Now that is what I like to see from a college football rivalry! Not that I'm suggesting this type of action when the two teams play this time around; but there isn't a good rivalry that hasn't once included vandalism, and you can quote me on that.But those were just kind-hearted shenanigans compared to what started happening in the '60s.

Still, it was only silly shenanigans until 1963, when Terps running back Darryl Hill, a former Navy plebe who became the ACC’s first black player after transferring to Maryland, was the recipient of alleged dirty hits by the Mids.

The 1964 game was penalty-filled, with the Terps wanting to avenge Hill’s treatment. Maryland linebacker Jerry Fishman was twice called for late hits on Navy quarterback Roger Staubach. Fishman also flashed his middle finger twice at Navy fans and officials, who honored the series’ contract the following year before ending the rivalry again.

Fishman's actions sound like normal bad blood, until you read the rest of that paragraph.
Fishman later owned a house near the U.S. Naval Academy in Annapolis and admitted repeating the gesture to passing Mids over the years.

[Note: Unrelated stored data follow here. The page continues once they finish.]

theorem execResetNLow_within (pp : Nat) (lowNs : Nat) (boot saddr : BitVec 2) (s : State) :
    ∀ u, execResetNLow lowNs boot saddr s = .next u → Within 0x3FFFFFFFFFFFFFFFFFFFFFFFFFFFFFFFFFF pp s u := by
  intro u hu
  cases hu
  have hM : 0x3FFFFFFFFFFFFFFFFFFFFFFFFFFFFFFFFFF ||| 0x3FFFFFFFFFFFFFFFFFFFFFFFFFFFFFFFFFF = 0x3FFFFFFFFFFFFFFFFFFFFFFFFFFFFFFFFFF := rfl
  have hW := Within.refl 0x3FFFFFFFFFFFFFFFFFFFFFFFFFFFFFFFFFF pp s
  try dsimp only
  repeat' with_reducible
    first | assumption | apply coldReset_within | apply locked_within | apply sampleStraps_within
          | apply soloHold_within | apply ite_within | split | exact sub hM (by decide) | dsimp only

theorem execBrownout_within (pp : Nat) (rail : Rail) (s : State) :
    ∀ u, execBrownout rail s = .next u → Within 0x3FFFFFFFFFFFFFFFFFFFFFFFFFFFFFFFFFF pp s u := by
  intro u hu
  cases hu
  have hM : 0x3FFFFFFFFFFFFFFFFFFFFFFFFFFFFFFFFFF ||| 0x3FFFFFFFFFFFFFFFFFFFFFFFFFFFFFFFFFF = 0x3FFFFFFFFFFFFFFFFFFFFFFFFFFFFFFFFFF := rfl
  have hW := Within.refl 0x3FFFFFFFFFFFFFFFFFFFFFFFFFFFFFFFFFF pp s
  try dsimp only
  repeat' with_reducible
    first | assumption | apply coldReset_within | apply soloHold_within | apply ite_within | split
          | apply within_mk | exact Or.inr rfl | exact Or.inl (bitOf hM (by decide)) | exact sub hM (by decide)
          | dsimp only

theorem State.pwmClockLost_within {pp : Nat} (s : State) (hM : mm ||| 0xC02325E373F5FEC00180800126381681D2 = mm) (hW : Within mm pp s00 s) :
    Within mm pp s00 (State.pwmClockLost s) := by
  unfold State.pwmClockLost
  try dsimp only
  repeat' with_reducible
    first | assumption | apply flag_within | apply safeEntry_within | exact sub hM (by decide)
          | dsimp only

theorem State.clockLost_within {pp : Nat} (s : State) (c : ClockSrc) (hM : mm ||| 0xE037EDE373F5FEC00180820126381E81DA = mm) (hW : Within mm pp s00 s) :
    Within mm pp s00 (State.clockLost s c) := by
  unfold State.clockLost
  try dsimp only
  repeat' with_reducible
    first | assumption | apply bump_any | apply event_sys | apply flag_any | apply flag_within
          | apply irq_within | apply DevState.code_within | apply pwmClockLost_within
          | apply supervised_within | apply ite_within | split | (intro _ _ _) | (intro _ _)
          | exact sub hM (by decide) | decide | dsimp only

theorem State.clockBack_within {pp : Nat} (s : State) (c : ClockSrc) (hM : mm ||| 0x10 = mm) (hW : Within mm pp s00 s) :
    Within mm pp s00 (State.clockBack s c) := by
  unfold State.clockBack
  try dsimp only
  repeat' with_reducible
    first | assumption | apply flag_within | apply ite_within | split | exact sub hM (by decide) | dsimp only

theorem execClockLoss_within (pp : Nat) (c : ClockSrc) (back : Bool) (s : State) :
    ∀ u, execClockLoss c back s = .next u → Within 0xE037EDE373F5FEC00180820126381E81DA pp s u := by
  intro u hu
  cases hu
  have hM : 0xE037EDE373F5FEC00180820126381E81DA ||| 0xE037EDE373F5FEC00180820126381E81DA = 0xE037EDE373F5FEC00180820126381E81DA := rfl
  have hW := Within.refl 0xE037EDE373F5FEC00180820126381E81DA pp s
  try dsimp only
  repeat' with_reducible
    first | assumption | apply clockBack_within | apply clockLost_within | apply ite_within | split
          | exact sub hM (by decide) | dsimp only

theorem execSscChange_within (pp : Nat) (s : State) :
    ∀ u, execSscChange s = .next u → Within 0x20000000000000000000000000000018 pp s u := by
  intro u hu
  cases hu
  have hM : 0x20000000000000000000000000000018 ||| 0x20000000000000000000000000000018 = 0x20000000000000000000000000000018 := rfl
  have hW := Within.refl 0x20000000000000000000000000000018 pp s
  try dsimp only
  repeat' with_reducible
    first | assumption | apply flag_within | apply irq_within | apply ite_within | split | apply within_mk
          | exact Or.inr rfl | exact Or.inl (bitOf hM (by decide)) | exact sub hM (by decide) | dsimp only

theorem execWarmStorm_within (pp : Nat) (s : State) :
    ∀ u, execWarmStorm s = .next u → Within 0xC02325E373F5FEC00180800126381681C2 pp s u := by
  intro u hu
  cases hu
  have hM : 0xC02325E373F5FEC00180800126381681C2 ||| 0xC02325E373F5FEC00180800126381681C2 = 0xC02325E373F5FEC00180800126381681C2 := rfl
  have hW := Within.refl 0xC02325E373F5FEC00180800126381681C2 pp s
  try dsimp only
  repeat' with_reducible
    first | assumption | apply safeEntry_within | apply ite_within | split | (intro _ _ _) | (intro _ _)
          | exact sub hM (by decide) | dsimp only

theorem State.watchPres_within (s : State) (p : Port) (hM : mm ||| 0x80000080000000000000000 = mm) (hW : Within mm p s00 s) :
    Within mm p s00 (State.watchPres s p) := by
  unfold State.watchPres
  try dsimp only
  repeat' with_reducible
    first | assumption | apply present_within | apply ite_within | split | exact sub hM (by decide) | dsimp only

theorem State.watchPres_all {pp : Nat} (s : State) (p : Port) (hM : mm ||| 0x100080000000000000000000 = mm) (hW : Within mm pp s00 s) :
    Within mm pp s00 (State.watchPres s p) := by
  unfold State.watchPres
  try dsimp only
  repeat' with_reducible
    first | assumption | apply present_all | apply ite_within | split | exact sub hM (by decide) | dsimp only

theorem execWatchEntry_within (pp : Nat) (idle : Bool) (s : State) :
    ∀ u, execWatchEntry idle s = .next u → Within 0x700080000000000000140192 pp s u := by
  intro u hu
  cases hu
  have hM : 0x700080000000000000140192 ||| 0x700080000000000000140192 = 0x700080000000000000140192 := rfl
  have hW := Within.refl 0x700080000000000000140192 pp s
  split
  · exact hW
  · extract_lets b s1 s2 s3
    have h_s1 : Within 0x700080000000000000140192 pp s s1 := by
      unfold s1
      repeat' with_reducible
        first | assumption | apply bump_within | apply event_sys | apply flag_within
              | apply wr_within | apply forPorts_within | apply watchPres_all | apply ite_within
              | split | (intro _ _ _) | (intro _ _) | apply within_mk | exact Or.inr rfl
              | exact Or.inl (bitOf hM (by decide)) | exact sub hM (by decide) | decide | dsimp only
    clear_value s1
    split
    · exact h_s1
    · have h_s2 : Within 0x700080000000000000140192 pp s s2 := by
        unfold s2
        repeat' with_reducible
          first | assumption | apply bump_within | apply event_sys | apply flag_within
                | apply wr_within | apply forPorts_within | apply watchPres_all | apply ite_within
                | split | (intro _ _ _) | (intro _ _) | apply within_mk | exact Or.inr rfl
                | exact Or.inl (bitOf hM (by decide)) | exact sub hM (by decide) | decide | dsimp only
      clear_value s2
      have h_s3 : Within 0x700080000000000000140192 pp s s3 := by
        unfold s3
        repeat' with_reducible
          first | assumption | apply bump_within | apply event_sys | apply flag_within
                | apply wr_within | apply forPorts_within | apply watchPres_all | apply ite_within
                | split | (intro _ _ _) | (intro _ _) | apply within_mk | exact Or.inr rfl
                | exact Or.inl (bitOf hM (by decide)) | exact sub hM (by decide) | decide | dsimp only
      clear_value s3
      repeat' with_reducible
        first | assumption | apply bump_within | apply event_sys | apply flag_within
              | apply wr_within | apply forPorts_within | apply watchPres_all | apply ite_within
              | split | (intro _ _ _) | (intro _ _) | apply within_mk | exact Or.inr rfl
              | exact Or.inl (bitOf hM (by decide)) | exact sub hM (by decide) | decide | dsimp only

theorem State.runEntry_within {pp : Nat} (s : State) (us sleptNs : Nat) (hM : mm ||| 0x1003100800000000100000001D2 = mm) (hW : Within mm pp s00 s) :
    Within mm pp s00 (State.runEntry s us sleptNs) := by
  unfold State.runEntry
  try dsimp only
  repeat' with_reducible
    first | assumption | apply bump_within | apply flag_within | apply irq_within
          | apply wr_within | apply wrSat_within | apply forPorts_within
          | apply modFeed_within | apply grd_all | apply present_all | apply foldl_within
          | apply ite_within | split | (intro _ _ _) | (intro _ _) | apply within_mk | exact Or.inr rfl
          | exact Or.inl (bitOf hM (by decide)) | exact sub hM (by decide) | dsimp only

theorem execWake_within (pp : Nat) (src : Fin 8) (us : BitVec 16) (sleptNs : Nat) (s : State) :
    ∀ u, execWake src us sleptNs s = .next u → Within 0x1003100800000000100000001D2 pp s u := by
  intro u hu
  cases hu
  have hM : 0x1003100800000000100000001D2 ||| 0x1003100800000000100000001D2 = 0x1003100800000000100000001D2 := rfl
  have hW := Within.refl 0x1003100800000000100000001D2 pp s
  try dsimp only
  repeat' with_reducible
    first | assumption | apply runEntry_within | apply wakeBy_within | apply ite_within | split
          | exact sub hM (by decide) | dsimp only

That's a lot of things (vengeful and crazy come to mind) but most of all it is loyal. Kevin Cowherd of the Baltimore Sun has more on Fishman's lifetime of retribution. I'm just going to involve one quote here, but the entire story is well worth your time; especially if you're a Maryland fan looking for a way to get jacked up before Monday's game.
"I will promise not to give [Navy] the finger," he says with a throaty chuckle. "But I told my 10-year-old: 'You give 'em the finger. And the tradition will carry on.' "
Navy and Maryland might not be the most important rivalry in the area, but it could definitely be the most heated.